The consultant arranged a couple more tests, to be on the safe side, and the hospital let us go out in the evenings to have a meal together and throw a few stones on the beach. Mark's memory would lapse a little, which he put down to being in hospital with poor sleep. Thankfully, he was discharged just as we were due to return home.

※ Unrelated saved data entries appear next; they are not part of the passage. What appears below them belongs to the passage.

-- ==== Sys2Proof/Machine/Dispatch.lean ====
section
/-! DEFINITION. One arm per row of the opcode table. -/

namespace Sys2Proof.Machine

def exec (i : Instr) (s : State) : Host.Outcome State Fault Refusal :=
  match i with
  | .construct arg => Sys2Proof.Machine.execConstruct arg s
  | .absorb arg => Sys2Proof.Machine.execAbsorb arg s
  | .finalize => Sys2Proof.Machine.execFinalize s
  | .illegal w => Sys2Proof.Machine.execIllegal w s
  | .update span => Sys2Proof.Machine.execUpdate span s
  | .hash outputSize input => Sys2Proof.Machine.execHash outputSize input s
  | .readDigest => Sys2Proof.Machine.execReadDigest s
  | .compress => Sys2Proof.Machine.execCompress s
  | .round r => Sys2Proof.Machine.execRound r s
  | .g a b c d x y => Sys2Proof.Machine.execG a b c d x y s

end Sys2Proof.Machine
end

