-- ==== Sys2Proof/Safety.lean ====
section
/-! DEFINITION. The terms claims use: the invariant of 10_state.md R36, a step that does not stop, and the digest of a whole message
computed block by block, without an engine. -/

namespace Sys2Proof.Machine

/-- The 128-bit count `t` (10_state.md R25). -/
def Engine.t (e : Engine) : BitVec 128 := e.counter1 ++ e.counter0

/-- What of R36 is about one state; its items 6, 8 and 9 compare states and are claims of their own. The canonical form of the buffer
is the model's (log 7). -/
structure Engine.Inv (e : Engine) : Prop where
  /-- The buffer is in canonical form: 128 bytes and nothing else (20_memory.md R50). -/
  buffer_wf : e.buffer.wf = true
  /-- R36 item 1. -/
  length_le : e.bufferLength.toNat ≤ 128
  /-- R36 item 2. -/
  size_legal : e.phase ≠ .idle → 1 ≤ e.outputSize.toNat ∧ e.outputSize.toNat ≤ 64
  /-- R36 item 3. -/
  flag_high : e.finalizationFlags1 = 0
  /-- R36 item 4. -/
  flag_active : e.phase = .active → e.finalizationFlags0 = 0
  /-- R36 item 4. -/
  flag_done : e.phase = .done → e.finalizationFlags0 = 0xFFFFFFFFFFFFFFFF
  /-- R36 item 5. -/
  count_blocks : e.phase = .active → e.t.toNat % 128 = 0
  /-- R36 item 7. -/
  tail_nonempty : e.phase = .active → 0 < e.t.toNat → 1 ≤ e.bufferLength.toNat
  /-- R36 item 11. -/
  err_idle : e.phase = .idle → e.err ≠ .alreadyFinalized
  /-- R36 item 11. -/
  err_active : e.phase = .active → e.err ≠ .alreadyFinalized ∧ e.err ≠ .notConstructed
  /-- R36 item 11. -/
  err_done : e.phase = .done → e.err ≠ .notConstructed
  /-- R36 item 12. -/
  idle_zero : e.phase = .idle → { e with err := .ok } = Engine.reset

/-- The machine's invariant: R36 of the engine. The transient registers and the host's lists are under none. -/
def State.Inv (s : State) : Prop := s.engine.Inv

/-- A step that does not stop. -/
abbrev SafeStep (s : State) : Prop := ∃ s', step s = .next s'

/-! ## The digest of a whole message (41_update.md R114; 42_finalize.md R121, R124, R125) -/

/-- The low counter word of a byte count. -/
def countLow (n : Nat) : Word := BitVec.ofNat 64 n

/-- The high counter word of a byte count. -/
def countHigh (n : Nat) : Word := BitVec.ofNat 64 (n / 2 ^ 64)

/-- `q`, the number of flushes after `n` bytes (R114, R118); 0 for no byte. -/
def flushCount (n : Nat) : Nat := (n - 1) / 128

/-- Block `k` of a message, the last one possibly short. -/
def messageBlock (msg : List Byte) (k : Nat) : List Byte := (msg.drop (128 * k)).take 128

/-- A block in the buffer, zero-padded (42_finalize.md R122). -/
def blockBuffer (block : List Byte) : Buffer := Buffer.putBytes [] 0 block

/-- The chain after the first `k` blocks, none of them the last: block number `k` is compressed with `t = 128 k` and the flag clear. -/
def chainAfter (outputSize : Byte) (msg : List Byte) : Nat → Vector Word 8
  | 0 => constructedChain outputSize
  | k + 1 =>
    compressChain (chainAfter outputSize msg k) (countLow (128 * (k + 1))) (countHigh (128 * (k + 1))) 0 0
      (blockBuffer (messageBlock msg k))

/-- The chain after the last block, compressed with `t` the message length and the flag set. -/
def finalChain (outputSize : Byte) (msg : List Byte) : Vector Word 8 :=
  compressChain (chainAfter outputSize msg (flushCount msg.length)) (countLow msg.length) (countHigh msg.length)
    0xFFFFFFFFFFFFFFFF 0 (blockBuffer (messageBlock msg (flushCount msg.length)))

/-- The digest: the first `outputSize` bytes of the chain's little-endian serialization (R124). -/
def digestOf (outputSize : Byte) (msg : List Byte) : List Byte :=
  ((List.finRange 64).take outputSize.toNat).map (chainByte (finalChain outputSize msg))

end Sys2Proof.Machine
end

When we managed to Google TGA, it looked like Mark's case was a classic example. He saw our family doctor, who said in all his years in practice, he'd only met one other person who'd experienced this form of sudden memory loss. It wasn't even a patient, but his own father-in-law. This phenomena usually only occurs once, though his father-in-law did have a second episode. The family recognised what was happening, and sent him to bed to sleep it off. I think I'd get a medical opinion before doing that!
TGA versus stroke or brain haemorage symptoms
Transient Global Amnesia
Possible stroke symptoms
Possible brain haemorage
Sudden loss of memory
Sudden onset of terrible headache
Unable to retain new information
Unable to hold both arms in the air
Repeats phrases in exactly the same manner
Photophobia (dislike of bright light)
May become scared or upset
One sided weakness
Usually recognises people
Unable to understand words
Possible drop in conciousness
Symptoms usually resolve within 24 hours
Unable to find right words to say
All's well that ends well
Thankfully, Mark's memory is now as good as ever. He takes migraine preventatives, as his headaches persisted for a while, and Sam refuses all offers of a game of tennis. Mark never has remembered anything about that day, from leaving the house around 10.30 am, until some time in the evening. Ignorance is bliss. The boys and I will never forget.